Are You a Potential Master?

Ideal “masters” for the apprenticeship program have proven to be self-sufficient small organizations or individuals with a strong commitment to the services or products they provide. They also have a strong sense of community, a willingness to share their skills and experience with others interested in pursuing meaningful work.

Masters are screened for the quality of their work and their willingness to share their skills with an apprentice. They may specify the number of apprentices, the minimum/maximum length of apprenticeship they prefer as well as the number of hours to be worked each week, and any skills or aptitudes they think essential in an apprentice.

Masters are sent all appropriate apprentice applicants after the applicants have been screened by Alliance staff. Monitoring of the placement by the Alliance staff continues throughout the life of an apprenticeship.

Master's Areas of Expertise

Master’s Areas of Expertise

  • Business
  • Computers
  • Fabric, Fashion Design
  • Film, Video
  • Fine Artists
  • Food-Related
  • Galleries, Related
  • Gardening, Nursery
  • Graphic Arts
  • Health, Fitness
  • House Finishing, Construction
  • Interior Design & Related
  • Jewelry-Making
  • Music & Related
  • Other Trades
    • Piano services, plumbing, car repair, mailing services, upholstery.
  • Performance
    • Tap dance, theater, circus
  • Photography
  • Public Relations, Promotion
  • Publishing, Printing, & Related
  • Repair Services
  • Service & Nonprofit Organizations
    • Schools, grant writing, services to arts organizations, development of live/work space for artists, farmers market, residential care
  • Silkscreen
  • Stained Glass
  • Travel
  • Weaving
  • Woodworking
    • Antique & furniture restoration, cabinet making, architectural woodwork

The Alliance served the community for nearly 10 years starting in 1982. Without the community members who volunteered to serve on the board of directors, the Alliance could not have functioned as well and as long as it did.

From the archives we’ve been able to identify at least one group of board members serving in 1988:

Apprentice Alliance, Board of Directors, December 1988

  • Catherine Campbell – Secretary
  • Patricia Ryan
  • Joshua Simon – President
  • Michael Stein – Vice President
  • Zack Stewart
  • Paul Terry
  • Carole Rae Watanabe
  • Louis Weintraub – Treasurer
  • Claude Whitmyer
  •  Lucille M. Phillips, Director
Logo Apprentice Alliance

A listing for the Apprentice Alliance in The Book of Visions: An Encyclopedia of Social Inventions (1992):

The Apprentice Alliance

An Apprentice Alliance is needed in the UK. In San Francisco, The Apprentice Alliance is a non-profit organization, that publishes 5,000 copies of its directory annually, matching would-be apprentices with over 200 ‘masters’, people who have ‘achieved excellence in their chosen fields.’ – craftsmen, cooks, gardeners, photographers, computer programmers, book designers, guitar makers, etc.


Masters are evaluated by the Apprentice Alliance for the quality of their work, their willingness to share their skills, and for the conditions of their workplace.

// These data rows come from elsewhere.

-- ==== Sys2Proof/Laws/Step.lean ====
section
/-! SUPPORT. What a byte, an event and a step can do, said once (R6, R67, R120, R121). -/

namespace Sys2Proof.Machine

/-- One byte restarts the frame, ends it, or is appended (R120). -/
theorem rxByte_cases (b : Byte) (s : State) :
    (b = chColon ∧ rxByte b s = .next (rxAppend chColon (clearFrame { s with lastRxMs := s.nowMs }))) ∨
    (b = chCR ∧ 2 < s.rxLen ∧ rxByte b s = finalize { s with lastRxMs := s.nowMs }) ∨
    (b ≠ chColon ∧ ¬ (b = chCR ∧ 2 < s.rxLen) ∧
      rxByte b s = .next (rxAppend b { s with lastRxMs := s.nowMs })) := by
  unfold rxByte
  simp only
  split_ifs with h1 h2
  · exact .inl ⟨h1, rfl⟩
  · exact .inr (.inl ⟨h2.1, h2.2, rfl⟩)
  · exact .inr (.inr ⟨h1, h2, rfl⟩)

/-- The end of a held frame: a dropped frame, or an executed command (R121). -/
theorem finalize_cases (s : State) :
    (∃ r, decode s.cfg (heldFrame s) = .error r ∧ finalize s = .next (clearFrame s)) ∨
    (∃ i, decode s.cfg (heldFrame s) = .ok i ∧ finalize s = clearAfter (exec i s)) := by
  unfold finalize
  cases decode s.cfg (heldFrame s) with
  | error r => exact .inl ⟨r, rfl, rfl⟩
  | ok i => exact .inr ⟨i, rfl, rfl⟩

/-- A tick is refused when its step would reach a sentinel, and otherwise does what the motor does (R240, R307). -/
theorem tick_cases (m : MotorId) (s : State) :
    (tickSteps (motor m s) = true ∧
      positionInRange s.cfg ((motor m s).g.position + dirValue (motor m s).g.dir) = false ∧
      tick m s = .refused .positionRange) ∨
    ((tickSteps (motor m s) = true →
      positionInRange s.cfg ((motor m s).g.position + dirValue (motor m s).g.dir) = true) ∧
      tick m s = .next (setMotor m (tickMotor s.cfg (motor m s)) s)) := by
  unfold tick
  split_ifs with h
  · exact .inl ⟨h.1, h.2, rfl⟩
  · exact .inr ⟨fun ht => by simpa [ht] using h, rfl⟩

/-- A step waits, or runs the first pending event, and only under an admitted configuration. -/
theorem step_cases {s t : State} (h : step s = .next t) :
    configOk s.cfg = true ∧ ((s.inputs = [] ∧ t = s) ∨
      ∃ a rest, s.inputs = a :: rest ∧ runEvent a.event (arrive a rest s) = .next t) := by
  unfold step at h
  split_ifs at h with hc
  refine ⟨hc, ?_⟩
  split at h
  · rename_i hi
    cases h
    exact .inl ⟨hi, rfl⟩
  · rename_i a rest hi
    exact .inr ⟨a, rest, hi, h⟩

/-- The step of a pending event. -/
theorem step_of_event {s : State} (hc : configOk s.cfg = true) {a : Arrival} {rest : List Arrival}
    (hi : s.inputs = a :: rest) : step s = runEvent a.event (arrive a rest s) := by
  simp [step, hc, hi]

/-- No step: the run answers its state. -/
theorem run_zero (s : State) : core.run 0 s = .next s := rfl

/-- A step that goes on is the first step of a run. -/
theorem run_succ {s t : State} (h : step s = .next t) (k : Nat) : core.run (k + 1) s = core.run k t := by
  have h' : core.step s = .next t := h
  simp only [Host.Core.run, h']

end Sys2Proof.Machine
end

The directory gives a biographical sketch of the master, a description of their work, and the master’s conditions for apprentices – length of service, minimum and maximum hours per week, and special aptitudes required.

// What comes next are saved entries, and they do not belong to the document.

theorem decodeHex_four (lower : Bool) (s : List Byte) :
    decodeHex lower s 4 = decodeHex lower s 2 + 256 * decodeHex lower (s.drop 2) 2 := by
  simp [decodeHex]

theorem decodeHex_six (lower : Bool) (s : List Byte) :
    decodeHex lower s 6 =
      decodeHex lower s 2 + 256 * decodeHex lower (s.drop 2) 2 + 65536 * decodeHex lower (s.drop 4) 2 := by
  simp [decodeHex]

/-- The first pair of encoded digits reads back as the low byte. -/
theorem decodeHex_two_encodeBytes (lower : Bool) (k n : Nat) :
    decodeHex lower (encodeBytes (k + 1) n) 2 = n % 256 := by
  have high : n % 256 / 16 < 16 := by omega
  have low : n % 256 % 16 < 16 := by omega
  simp only [decodeHex_two, encodeBytes, List.getD_cons_zero, List.getD_cons_succ,
    hexDigitToValue_hexdigit lower high, hexDigitToValue_hexdigit lower low]
  omega

/-- Behind the first pair stand the digits of the bytes above it. -/
theorem drop_two_encodeBytes (k n : Nat) : (encodeBytes (k + 1) n).drop 2 = encodeBytes k (n / 256) := rfl

/-- A representable value is encoded unreduced. -/
theorem encodeHex_of_lt {v : Nat} {w : HexWidth} (h : v < 16 ^ w.len) :
    encodeHex v w = encodeBytes (w.len / 2) v := by
  have hreduced : ((v : Int) % 16 ^ w.len).toNat = v := by
    rw [Int.emod_eq_of_lt (Int.natCast_nonneg v) (by exact_mod_cast h), Int.toNat_natCast]
  rw [encodeHex, hreduced]

/-! ## The axis byte -/

/-- Every byte but `'1'`, `'2'` and `'3'` names no axis, without an error (R91). -/
theorem parseAxis_of_ne {b : Byte} (h1 : b ≠ 0x31#8) (h2 : b ≠ 0x32#8) (h3 : b ≠ 0x33#8) : parseAxis b = .none := by
  simp [parseAxis, h1, h2, h3]

end Sys2Proof

namespace Sys2Proof.Machine

/-! ## The form of a reply frame -/

/-- The bytes between `=` and `\r`: hex digits, in one of the lengths of R190 to R195. -/
def ReplyBody (body : List Byte) : Prop :=
  body.length ∈ [0, 2, 3, 6] ∧ ∀ b ∈ body, ∃ v, v < 16 ∧ b = hexdigit v

theorem replyBody_encodeHex (v : Int) (w : DataWidth) : ReplyBody (encodeHex v (dataHexWidth w)) := by
  refine ⟨?_, fun b hb => mem_encodeBytes hb⟩
  rw [encodeHex_length]
  cases w <;> decide

theorem replyBody_map_hexdigit {nibbles : List Nat} (hlen : nibbles.length ∈ [0, 2, 3, 6])
    (hlt : ∀ n ∈ nibbles, n < 16) : ReplyBody (nibbles.map hexdigit) := by
  refine ⟨by rwa [List.length_map], fun b hb => ?_⟩
  obtain ⟨n, hn, rfl⟩ := List.mem_map.mp hb
  exact ⟨n, hlt n hn, rfl⟩

/-- A reply that SSC sends is one of the two errors or a success frame around hex digits: the nibbles of a version and of
an extended status are digits because the configuration is admitted (R96, R190 to R196, R261). -/
theorem replyBytes_form {c : Config} (hc : configOk c = true) {r : Reply} (hr : ReplySent c r) :
    replyBytes r = [0x21#8, 0x32#8, 0x0D#8] ∨ replyBytes r = [0x21#8, 0x34#8, 0x0D#8] ∨
      ∃ body, replyBytes r = 0x3D#8 :: body ++ [0x0D#8] ∧ ReplyBody body := by
  cases r with
  | empty => exact .inr (.inr ⟨[], rfl, replyBody_map_hexdigit (nibbles := []) (by decide) (by simp)⟩)
  | data v w => exact .inr (.inr ⟨_, rfl, replyBody_encodeHex v w⟩)
  | position v => exact .inr (.inr ⟨_, rfl, replyBody_encodeHex v .six⟩)
  | status n0 n1 n2 =>
    obtain ⟨h0, h1, h2⟩ := hr
    refine .inr (.inr ⟨_, rfl, replyBody_map_hexdigit (nibbles := [n0, n1, n2]) (by simp) ?_⟩)
    simp [h0, h1, h2]
  | version n0 n1 n2 n3 =>
    have hversion := configOk_version hc
    rw [← show (n0, n1, n2, n3) = c.version from hr] at hversion
    refine .inr (.inr ⟨_, rfl, replyBody_map_hexdigit (nibbles := [n0, n1, n2, n3, 0, 0]) (by simp) ?_⟩)
    simp [hversion]
  | extendedStatus n0 n1 n2 =>
    have hextended := configOk_extStatus hc
    rw [← show (n0, n1, n2) = c.extStatus from hr] at hextended
    refine .inr (.inr ⟨_, rfl, replyBody_map_hexdigit (nibbles := [n0, n1, n2, 0, 0, 0]) (by simp) ?_⟩)
    simp [hextended]
  | error code =>
    rcases hr with rfl | rfl
    · exact .inl rfl
    · exact .inr (.inl rfl)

“Matching would be with over 200 ‘masters’, people who have ‘achieved excellence in their chosen fields.’ – craftsmen, cooks, gardeners, photographers, computer programmers, book designers, guitar makers, etc.”

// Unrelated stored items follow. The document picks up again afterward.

-- ==== Sys2Proof/Machine/Wire.lean ====
section
/-! DEFINITION. The words on the wire (30_encoding.md R130-R143). A word the engine sends is one handler run of the SD engine,
where the control tuple and the operands select exactly that word; elsewhere the engine does not emit it and nothing
changes (R131, R162; log 7). A word the card sends takes the next byte clocks of the pending transaction, which completes,
and the phase that searches examines it (R162, R163; log 8). -/

namespace Sys2Proof.Machine

/-! ## Words the engine sends -/

/-- The engine may run a handler: no transaction is pending and the card is present (R278, R305, R508). -/
def engineFree (s : State) : Bool := !s.sd.xferPending && s.env.cardDetect

/-- One run of the handler the control tuple selects, with the callback it requests, if the word is the one it sends. -/
def sendWord (selected : Bool) (s : State) : Host.Outcome State Fault Refusal :=
  toOutcome
    (if selected && engineFree s then do
      let (_, s) ← sdHandler s
      runCallback s
    else .ok s)

/-- The frame's CRC field is the one the engine sends (R130, R205). -/
def crcMatches (idx : BitVec 6) (arg : U32) (crc : BitVec 7) : Bool := crc == frameCrc idx arg

/-- The engine is at this initialisation step (R33). -/
def atInit (st : InitStep) (s : State) : Bool := s.sd.state == .init && s.sd.initStep == st

/-- The engine is in this phase of an operation (R34). -/
def atPhase (st : SdState) (p : OpPhase) (s : State) : Bool := s.sd.state == st && s.op.valid && s.sd.opPhase == p

/-- The operation's command argument (R117, R132). -/
def opArgument (s : State) : U32 := cardArg s.sd.blockAddr s.op.addr

/-- The control tuples that send CMD12: an abort, or the overlap on the final block (R287, R289, R301). -/
def sendsStop (s : State) : Bool :=
  atPhase .read .rdAbort s || atPhase .write .wrAbort s || (atPhase .read .rdData s && finalOfMany s.op)

/-- CMD0 (R131, R235). -/
def execCmd0 (crc : BitVec 7) (s : State) : Host.Outcome State Fault Refusal :=
  sendWord (atInit .cmd0 s && crcMatches 0 0 crc) s

/-- CMD1 (R131, R241). -/
def execCmd1 (crc : BitVec 7) (s : State) : Host.Outcome State Fault Refusal :=
  sendWord (atInit .cmd1 s && crcMatches 1 0 crc) s

/-- CMD8 (R131, R236). -/
def execCmd8 (crc : BitVec 7) (s : State) : Host.Outcome State Fault Refusal :=
  sendWord (atInit .cmd8 s && crcMatches 8 cmd8Arg crc) s

/-- CMD9 (R131, R243). -/
def execCmd9 (crc : BitVec 7) (s : State) : Host.Outcome State Fault Refusal :=
  sendWord (atInit .cmd9 s && crcMatches 9 0 crc) s

/-- CMD12 (R131, R287, R289, R301). -/
def execCmd12 (crc : BitVec 7) (s : State) : Host.Outcome State Fault Refusal :=
  sendWord (sendsStop s && crcMatches 12 0 crc) s

/-- CMD13 (R131, R300). -/
def execCmd13 (crc : BitVec 7) (s : State) : Host.Outcome State Fault Refusal :=
  sendWord (atPhase .write .wrStatus s && crcMatches 13 0 crc) s

/-- CMD16 (R131, R245). -/
def execCmd16 (crc : BitVec 7) (s : State) : Host.Outcome State Fault Refusal :=
  sendWord (atInit .cmd16 s && crcMatches 16 cmd16Arg crc) s

/-- CMD17 (R131, R285). -/
def execCmd17 (arg : U32) (crc : BitVec 7) (s : State) : Host.Outcome State Fault Refusal :=
  sendWord (atPhase .read .rdCmd s && s.op.count == 1 && arg == opArgument s && crcMatches 17 arg crc) s

/-- CMD18 (R131, R285). -/
def execCmd18 (arg : U32) (crc : BitVec 7) (s : State) : Host.Outcome State Fault Refusal :=
  sendWord (atPhase .read .rdCmd s && s.op.count != 1 && arg == opArgument s && crcMatches 18 arg crc) s

/-- CMD24 (R131, R290). -/
def execCmd24 (arg : U32) (crc : BitVec 7) (s : State) : Host.Outcome State Fault Refusal :=
  sendWord (atPhase .write .wrCmd s && s.op.count == 1 && arg == opArgument s && crcMatches 24 arg crc) s

/-- CMD25 (R131, R290). -/
def execCmd25 (arg : U32) (crc : BitVec 7) (s : State) : Host.Outcome State Fault Refusal :=
  sendWord (atPhase .write .wrCmd s && s.op.count != 1 && arg == opArgument s && crcMatches 25 arg crc) s

/-- CMD55 (R131, R239). -/
def execCmd55 (crc : BitVec 7) (s : State) : Host.Outcome State Fault Refusal :=
  sendWord (atInit .cmd55 s && crcMatches 55 0 crc) s

/-- ACMD41 (R131, R240). -/
def execAcmd41 (crc : BitVec 7) (s : State) : Host.Outcome State Fault Refusal :=
  sendWord (atInit .acmd41 s && crcMatches 41 acmd41Arg crc) s

/-- CMD58 (R131, R242). -/
def execCmd58 (crc : BitVec 7) (s : State) : Host.Outcome State Fault Refusal :=
  sendWord (atInit .cmd58 s && crcMatches 58 0 crc) s

/-- CMD59 (R131, R238): its argument is `USE_CRC`. -/
def execCmd59 (useCrc : BitVec 1) (crc : BitVec 7) (s : State) : Host.Outcome State Fault Refusal :=
  sendWord (atInit .cmd59 s && useCrc.setWidth 32 == cmd59Arg s.cfg.useCrc && crcMatches 59 (useCrc.setWidth 32) crc) s

/-! ## Words the card sends -/

/-- The card sends a word on the pending transaction: the transaction completes (R461, R463), its in-bytes are delivered and
the selected handler runs (R278); a response's remaining bytes are taken by a second run (R283). With no byte clock pending
nothing is exchanged. -/
def cardSends (word : List Byte) (s : State) : Host.Outcome State Fault Refusal :=
  toOutcome
    (if s.sd.xferPending && !s.env.done then do
      let (c, s) ← pollRound (completeTransfer (s.onEnv fun e => { e with stream := word ++ e.stream }))
      if c = .again ∧ s.sd.cmdPh = .resp then
        let (_, s) ← pollRound s
        .ok s
      else .ok s
    else .ok s)

/-- R1 (R133, R134). -/
def execR1 (status : BitVec 7) (s : State) : Host.Outcome State Fault Refusal :=
  cardSends (encode (.r1 status)) s

/-- R1b (R133, R135). -/
def execR1b (status : BitVec 7) (s : State) : Host.Outcome State Fault Refusal :=
  cardSends (encode (.r1b status)) s

/-- R2 (R133, R136). -/
def execR2 (status : BitVec 7) (second : Byte) (s : State) : Host.Outcome State Fault Refusal :=
  cardSends (encode (.r2 status second)) s

/-- R3 (R133, R137, R138). -/
def execR3 (status : BitVec 7) (ocr : U32) (s : State) : Host.Outcome State Fault Refusal :=
  cardSends (encode (.r3 status ocr)) s

/-- R7 (R133, R137). -/
def execR7 (status : BitVec 7) (other : BitVec 20) (voltage : BitVec 4) (echo : Byte) (s : State) : Host.Outcome State Fault Refusal :=
  cardSends (encode (.r7 status other voltage echo)) s

/-- The data-response token (R141, R295). -/
def execDataResponse (ignored : BitVec 3) (status : BitVec 3) (s : State) : Host.Outcome State Fault Refusal :=
  cardSends (encode (.dataResponse ignored status)) s

/-- The data-error token (R142, R284). -/
def execDataError (bits : BitVec 4) (s : State) : Host.Outcome State Fault Refusal :=
  cardSends (encode (.dataError bits)) s

/-- `TOK_START` (R140): sent before a single-block write's data (R293), else sent by the card before a read's (R284). -/
def execTokStart (s : State) : Host.Outcome State Fault Refusal :=
  if s.sd.xferPending then cardSends (encode .tokStart) s
  else sendWord (atPhase .write .wrSend s && s.op.count == 1) s

/-- `TOK_START_MULTI` (R140, R293): before each block of a multi-block write. -/
def execTokStartMulti (s : State) : Host.Outcome State Fault Refusal :=
  sendWord (atPhase .write .wrSend s && s.op.count != 1) s

/-- `TOK_STOP` (R140, R298): the end of a multi-block write. -/
def execTokStop (s : State) : Host.Outcome State Fault Refusal := sendWord (atPhase .write .wrStopToken s) s

end Sys2Proof.Machine
end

Normally, no payments or only small payments are made to the apprentices – labour is exchanged for education. Apprentices pay a total of $125 and masters pay $150 to the Alliance once satisfactorily matched, and the placement is monitored by Lu Phillips, the one Alliance staff member, who operates from a small office at the back of an artist’s studio. She reports that ‘when you match up someone who really wants to teach with someone who really wants to know, it is one of the finest one-to-one-relationships.’


Apprentice Alliance, ### XXXXXXX Avenue, San Francisco, California 94103, USA (tel 415 ###-####). This scheme was highly commended by the judges in the Social Inventions competition.